___ Supplied material ___

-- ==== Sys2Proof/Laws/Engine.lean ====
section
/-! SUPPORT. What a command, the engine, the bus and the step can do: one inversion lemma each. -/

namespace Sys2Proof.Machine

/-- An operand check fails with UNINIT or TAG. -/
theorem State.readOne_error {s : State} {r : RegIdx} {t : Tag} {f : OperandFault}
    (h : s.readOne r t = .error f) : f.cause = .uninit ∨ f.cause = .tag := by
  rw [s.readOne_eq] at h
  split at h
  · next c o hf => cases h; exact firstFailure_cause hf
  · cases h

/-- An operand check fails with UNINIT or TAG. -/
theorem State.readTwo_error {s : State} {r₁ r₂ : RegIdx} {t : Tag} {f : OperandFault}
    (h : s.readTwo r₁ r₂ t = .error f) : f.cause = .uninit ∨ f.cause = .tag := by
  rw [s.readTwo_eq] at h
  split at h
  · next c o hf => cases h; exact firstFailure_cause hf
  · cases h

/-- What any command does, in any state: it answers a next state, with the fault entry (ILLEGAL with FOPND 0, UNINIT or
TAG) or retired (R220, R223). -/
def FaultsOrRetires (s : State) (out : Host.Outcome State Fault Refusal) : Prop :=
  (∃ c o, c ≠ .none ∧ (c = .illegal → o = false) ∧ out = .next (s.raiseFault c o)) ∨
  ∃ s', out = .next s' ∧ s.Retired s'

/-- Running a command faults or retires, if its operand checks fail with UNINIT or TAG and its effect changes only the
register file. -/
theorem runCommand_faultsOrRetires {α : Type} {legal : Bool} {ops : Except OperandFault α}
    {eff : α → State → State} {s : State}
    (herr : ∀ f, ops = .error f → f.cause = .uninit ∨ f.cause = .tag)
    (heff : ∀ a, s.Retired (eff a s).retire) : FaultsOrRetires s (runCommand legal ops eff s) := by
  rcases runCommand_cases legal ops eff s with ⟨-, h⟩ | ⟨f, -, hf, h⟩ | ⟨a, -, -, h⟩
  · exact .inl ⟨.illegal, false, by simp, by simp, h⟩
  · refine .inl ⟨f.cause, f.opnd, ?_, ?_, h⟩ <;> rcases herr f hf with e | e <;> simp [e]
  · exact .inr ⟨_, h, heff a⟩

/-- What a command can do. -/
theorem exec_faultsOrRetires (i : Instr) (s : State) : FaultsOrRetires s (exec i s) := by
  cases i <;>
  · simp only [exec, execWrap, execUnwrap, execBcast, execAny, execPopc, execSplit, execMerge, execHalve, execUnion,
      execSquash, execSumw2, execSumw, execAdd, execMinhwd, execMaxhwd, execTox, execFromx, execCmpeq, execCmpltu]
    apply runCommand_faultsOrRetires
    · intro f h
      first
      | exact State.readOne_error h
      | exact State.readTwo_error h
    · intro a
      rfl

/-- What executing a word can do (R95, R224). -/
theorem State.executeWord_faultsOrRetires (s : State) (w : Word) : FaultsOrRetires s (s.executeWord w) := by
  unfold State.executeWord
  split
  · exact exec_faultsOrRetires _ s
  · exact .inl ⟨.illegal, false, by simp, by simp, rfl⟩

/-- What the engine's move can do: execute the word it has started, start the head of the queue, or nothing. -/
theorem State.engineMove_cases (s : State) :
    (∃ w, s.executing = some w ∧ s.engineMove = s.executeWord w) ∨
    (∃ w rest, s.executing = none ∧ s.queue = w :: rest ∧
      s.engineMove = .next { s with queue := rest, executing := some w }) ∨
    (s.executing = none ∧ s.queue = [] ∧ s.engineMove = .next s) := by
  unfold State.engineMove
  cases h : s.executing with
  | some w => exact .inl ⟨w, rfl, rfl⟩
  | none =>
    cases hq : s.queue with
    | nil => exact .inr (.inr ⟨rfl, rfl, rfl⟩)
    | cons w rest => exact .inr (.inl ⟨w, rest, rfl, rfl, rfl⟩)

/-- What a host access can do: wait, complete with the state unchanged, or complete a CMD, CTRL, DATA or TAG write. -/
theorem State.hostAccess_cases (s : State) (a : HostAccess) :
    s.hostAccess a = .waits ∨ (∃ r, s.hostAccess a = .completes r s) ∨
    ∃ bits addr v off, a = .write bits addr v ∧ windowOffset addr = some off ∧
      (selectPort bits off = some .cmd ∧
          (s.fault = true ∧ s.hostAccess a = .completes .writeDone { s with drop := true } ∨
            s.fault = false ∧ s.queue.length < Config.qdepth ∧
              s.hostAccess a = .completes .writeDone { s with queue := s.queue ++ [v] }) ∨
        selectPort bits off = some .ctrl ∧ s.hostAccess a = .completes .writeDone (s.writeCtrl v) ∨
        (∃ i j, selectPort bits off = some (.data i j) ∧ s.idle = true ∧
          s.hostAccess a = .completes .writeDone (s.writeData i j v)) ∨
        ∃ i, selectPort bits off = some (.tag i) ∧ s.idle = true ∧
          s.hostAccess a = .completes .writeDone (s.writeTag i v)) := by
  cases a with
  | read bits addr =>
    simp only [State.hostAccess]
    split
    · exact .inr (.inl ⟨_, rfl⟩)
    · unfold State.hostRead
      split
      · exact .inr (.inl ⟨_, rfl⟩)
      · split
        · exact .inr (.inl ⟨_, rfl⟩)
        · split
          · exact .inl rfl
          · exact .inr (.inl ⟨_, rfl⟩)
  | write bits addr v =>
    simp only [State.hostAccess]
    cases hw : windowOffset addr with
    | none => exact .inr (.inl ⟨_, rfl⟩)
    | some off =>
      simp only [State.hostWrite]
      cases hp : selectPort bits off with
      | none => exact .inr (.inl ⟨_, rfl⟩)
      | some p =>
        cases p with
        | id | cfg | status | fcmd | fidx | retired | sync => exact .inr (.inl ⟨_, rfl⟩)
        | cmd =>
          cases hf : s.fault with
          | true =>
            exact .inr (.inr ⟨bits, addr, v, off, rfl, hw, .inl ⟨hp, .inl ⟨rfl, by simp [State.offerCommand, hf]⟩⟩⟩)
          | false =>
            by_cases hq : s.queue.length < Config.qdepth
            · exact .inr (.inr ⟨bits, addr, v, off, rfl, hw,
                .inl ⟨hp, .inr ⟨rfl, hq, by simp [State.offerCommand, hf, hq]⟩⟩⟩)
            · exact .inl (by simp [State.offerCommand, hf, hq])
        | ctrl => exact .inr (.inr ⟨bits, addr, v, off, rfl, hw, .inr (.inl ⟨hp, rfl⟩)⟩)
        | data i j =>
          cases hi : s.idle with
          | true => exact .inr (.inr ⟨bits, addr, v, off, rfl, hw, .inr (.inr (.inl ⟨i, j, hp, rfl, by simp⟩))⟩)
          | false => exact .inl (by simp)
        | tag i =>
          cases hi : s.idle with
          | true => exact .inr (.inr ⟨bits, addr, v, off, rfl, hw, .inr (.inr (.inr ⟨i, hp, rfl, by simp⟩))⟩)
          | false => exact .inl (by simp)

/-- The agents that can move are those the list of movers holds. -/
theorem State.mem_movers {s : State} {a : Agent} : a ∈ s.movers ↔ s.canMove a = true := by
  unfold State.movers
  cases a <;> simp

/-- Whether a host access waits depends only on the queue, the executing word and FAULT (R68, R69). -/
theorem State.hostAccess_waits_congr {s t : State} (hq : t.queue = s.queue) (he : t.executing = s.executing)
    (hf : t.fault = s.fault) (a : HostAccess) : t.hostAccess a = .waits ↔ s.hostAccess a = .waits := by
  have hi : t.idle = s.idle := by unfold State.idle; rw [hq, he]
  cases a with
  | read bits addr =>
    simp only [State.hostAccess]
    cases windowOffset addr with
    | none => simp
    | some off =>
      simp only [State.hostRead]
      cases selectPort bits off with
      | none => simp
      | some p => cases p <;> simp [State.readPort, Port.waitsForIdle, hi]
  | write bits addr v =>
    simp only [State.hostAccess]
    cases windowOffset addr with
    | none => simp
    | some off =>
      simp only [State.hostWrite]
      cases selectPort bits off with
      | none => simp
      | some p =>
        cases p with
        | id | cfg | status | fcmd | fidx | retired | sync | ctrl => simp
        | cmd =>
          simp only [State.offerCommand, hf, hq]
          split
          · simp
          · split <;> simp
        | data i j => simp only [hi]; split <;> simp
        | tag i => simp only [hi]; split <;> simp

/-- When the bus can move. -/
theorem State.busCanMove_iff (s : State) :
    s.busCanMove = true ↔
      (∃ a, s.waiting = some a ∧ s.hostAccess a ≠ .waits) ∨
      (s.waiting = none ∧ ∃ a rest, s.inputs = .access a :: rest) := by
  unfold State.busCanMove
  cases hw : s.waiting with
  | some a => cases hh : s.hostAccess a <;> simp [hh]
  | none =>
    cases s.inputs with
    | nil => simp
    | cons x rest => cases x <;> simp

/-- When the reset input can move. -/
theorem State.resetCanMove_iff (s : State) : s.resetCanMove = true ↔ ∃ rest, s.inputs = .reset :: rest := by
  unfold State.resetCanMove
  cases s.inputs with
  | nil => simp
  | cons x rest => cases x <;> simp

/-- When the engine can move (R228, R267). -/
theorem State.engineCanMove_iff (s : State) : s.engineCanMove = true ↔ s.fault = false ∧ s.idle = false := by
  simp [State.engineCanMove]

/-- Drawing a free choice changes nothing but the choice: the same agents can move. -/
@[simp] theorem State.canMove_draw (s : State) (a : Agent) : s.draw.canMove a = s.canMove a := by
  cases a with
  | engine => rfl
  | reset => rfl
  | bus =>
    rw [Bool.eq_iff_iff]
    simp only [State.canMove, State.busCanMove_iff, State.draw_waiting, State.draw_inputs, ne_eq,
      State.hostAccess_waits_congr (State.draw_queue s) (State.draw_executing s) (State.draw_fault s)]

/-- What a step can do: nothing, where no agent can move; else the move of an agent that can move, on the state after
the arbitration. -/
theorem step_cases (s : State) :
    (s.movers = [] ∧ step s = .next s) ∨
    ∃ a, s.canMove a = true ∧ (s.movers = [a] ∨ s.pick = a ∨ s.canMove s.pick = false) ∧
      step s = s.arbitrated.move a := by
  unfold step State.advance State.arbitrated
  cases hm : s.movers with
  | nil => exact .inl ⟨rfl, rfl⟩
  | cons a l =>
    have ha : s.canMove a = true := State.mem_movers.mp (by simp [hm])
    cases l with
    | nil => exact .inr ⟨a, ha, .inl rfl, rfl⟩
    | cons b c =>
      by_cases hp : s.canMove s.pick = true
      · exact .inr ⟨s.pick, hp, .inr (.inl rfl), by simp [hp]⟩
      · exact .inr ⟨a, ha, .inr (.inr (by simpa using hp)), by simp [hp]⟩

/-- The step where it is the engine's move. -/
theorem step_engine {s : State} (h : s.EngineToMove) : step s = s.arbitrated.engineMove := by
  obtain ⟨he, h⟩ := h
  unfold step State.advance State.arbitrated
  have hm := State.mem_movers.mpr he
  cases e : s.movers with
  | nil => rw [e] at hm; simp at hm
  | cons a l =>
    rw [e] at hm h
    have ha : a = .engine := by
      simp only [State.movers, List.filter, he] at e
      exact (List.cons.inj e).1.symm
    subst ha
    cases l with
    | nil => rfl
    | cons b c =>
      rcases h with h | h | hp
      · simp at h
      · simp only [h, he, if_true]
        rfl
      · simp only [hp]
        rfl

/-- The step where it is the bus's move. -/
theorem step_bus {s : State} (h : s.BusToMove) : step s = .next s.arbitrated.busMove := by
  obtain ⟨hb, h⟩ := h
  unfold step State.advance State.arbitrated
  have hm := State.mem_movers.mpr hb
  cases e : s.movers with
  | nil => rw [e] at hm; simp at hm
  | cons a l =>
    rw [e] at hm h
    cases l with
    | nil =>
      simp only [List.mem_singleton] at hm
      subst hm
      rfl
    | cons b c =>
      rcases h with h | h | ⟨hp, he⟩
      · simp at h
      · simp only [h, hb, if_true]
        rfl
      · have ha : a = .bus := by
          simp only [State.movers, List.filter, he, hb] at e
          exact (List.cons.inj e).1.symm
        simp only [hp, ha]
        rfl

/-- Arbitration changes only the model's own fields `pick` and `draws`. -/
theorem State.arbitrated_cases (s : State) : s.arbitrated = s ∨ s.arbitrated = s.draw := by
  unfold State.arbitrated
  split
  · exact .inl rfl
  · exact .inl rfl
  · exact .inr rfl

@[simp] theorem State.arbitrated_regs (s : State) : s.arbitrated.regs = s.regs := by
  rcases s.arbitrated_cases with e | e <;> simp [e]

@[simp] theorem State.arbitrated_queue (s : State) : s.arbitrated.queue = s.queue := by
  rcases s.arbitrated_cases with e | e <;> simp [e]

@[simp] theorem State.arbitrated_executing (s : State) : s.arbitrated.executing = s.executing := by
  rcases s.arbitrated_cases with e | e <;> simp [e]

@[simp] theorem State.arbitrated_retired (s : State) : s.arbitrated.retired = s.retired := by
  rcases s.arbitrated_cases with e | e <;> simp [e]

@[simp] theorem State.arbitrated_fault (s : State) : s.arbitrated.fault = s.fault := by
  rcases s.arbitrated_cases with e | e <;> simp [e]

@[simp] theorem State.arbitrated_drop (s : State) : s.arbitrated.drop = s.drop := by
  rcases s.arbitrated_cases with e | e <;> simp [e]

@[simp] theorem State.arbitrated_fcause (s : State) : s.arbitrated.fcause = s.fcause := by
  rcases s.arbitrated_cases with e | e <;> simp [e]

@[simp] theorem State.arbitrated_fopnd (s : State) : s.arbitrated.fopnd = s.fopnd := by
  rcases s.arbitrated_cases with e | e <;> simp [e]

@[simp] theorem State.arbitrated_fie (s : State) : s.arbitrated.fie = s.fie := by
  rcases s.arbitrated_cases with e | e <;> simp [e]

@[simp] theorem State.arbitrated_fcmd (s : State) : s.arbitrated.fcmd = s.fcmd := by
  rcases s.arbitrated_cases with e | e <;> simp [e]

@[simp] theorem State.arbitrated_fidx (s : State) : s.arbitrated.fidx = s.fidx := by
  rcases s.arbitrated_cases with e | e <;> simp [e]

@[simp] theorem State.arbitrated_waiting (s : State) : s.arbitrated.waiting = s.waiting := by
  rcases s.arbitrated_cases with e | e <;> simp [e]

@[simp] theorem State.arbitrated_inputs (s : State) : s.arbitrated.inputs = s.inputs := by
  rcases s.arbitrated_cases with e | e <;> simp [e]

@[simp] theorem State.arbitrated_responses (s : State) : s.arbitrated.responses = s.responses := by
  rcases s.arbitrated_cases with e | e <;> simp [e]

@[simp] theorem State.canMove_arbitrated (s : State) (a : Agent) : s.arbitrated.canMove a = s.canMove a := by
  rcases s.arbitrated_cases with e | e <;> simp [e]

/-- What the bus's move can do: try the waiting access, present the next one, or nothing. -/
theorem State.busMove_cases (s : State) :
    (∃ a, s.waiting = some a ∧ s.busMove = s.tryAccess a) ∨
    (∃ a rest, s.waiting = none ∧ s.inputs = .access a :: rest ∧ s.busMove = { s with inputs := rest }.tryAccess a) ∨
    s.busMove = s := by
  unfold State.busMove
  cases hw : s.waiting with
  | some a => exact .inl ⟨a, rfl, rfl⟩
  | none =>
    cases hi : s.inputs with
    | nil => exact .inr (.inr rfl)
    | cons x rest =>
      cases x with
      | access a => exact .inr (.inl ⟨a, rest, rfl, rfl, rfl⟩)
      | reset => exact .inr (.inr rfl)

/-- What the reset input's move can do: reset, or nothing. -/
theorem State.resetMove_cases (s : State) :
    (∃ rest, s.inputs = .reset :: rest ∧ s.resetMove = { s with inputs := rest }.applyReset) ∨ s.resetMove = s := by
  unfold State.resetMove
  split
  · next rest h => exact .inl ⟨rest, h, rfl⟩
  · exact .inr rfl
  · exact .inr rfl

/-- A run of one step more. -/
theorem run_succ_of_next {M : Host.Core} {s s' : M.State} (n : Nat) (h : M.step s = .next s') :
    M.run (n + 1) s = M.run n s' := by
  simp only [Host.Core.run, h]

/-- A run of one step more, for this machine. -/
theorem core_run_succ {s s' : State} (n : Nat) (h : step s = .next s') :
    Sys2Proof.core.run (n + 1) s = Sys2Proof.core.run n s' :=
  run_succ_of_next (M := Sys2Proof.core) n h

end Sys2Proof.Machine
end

___

Work request
Only lines containing the string "resetCanMove" belong in the answer; find them in the data above and copy them.

Exercise response
theorem State.resetCanMove_iff (s : State) : s.resetCanMove = true ↔ ∃ rest, s.inputs = .reset :: rest := by
  unfold State.resetCanMove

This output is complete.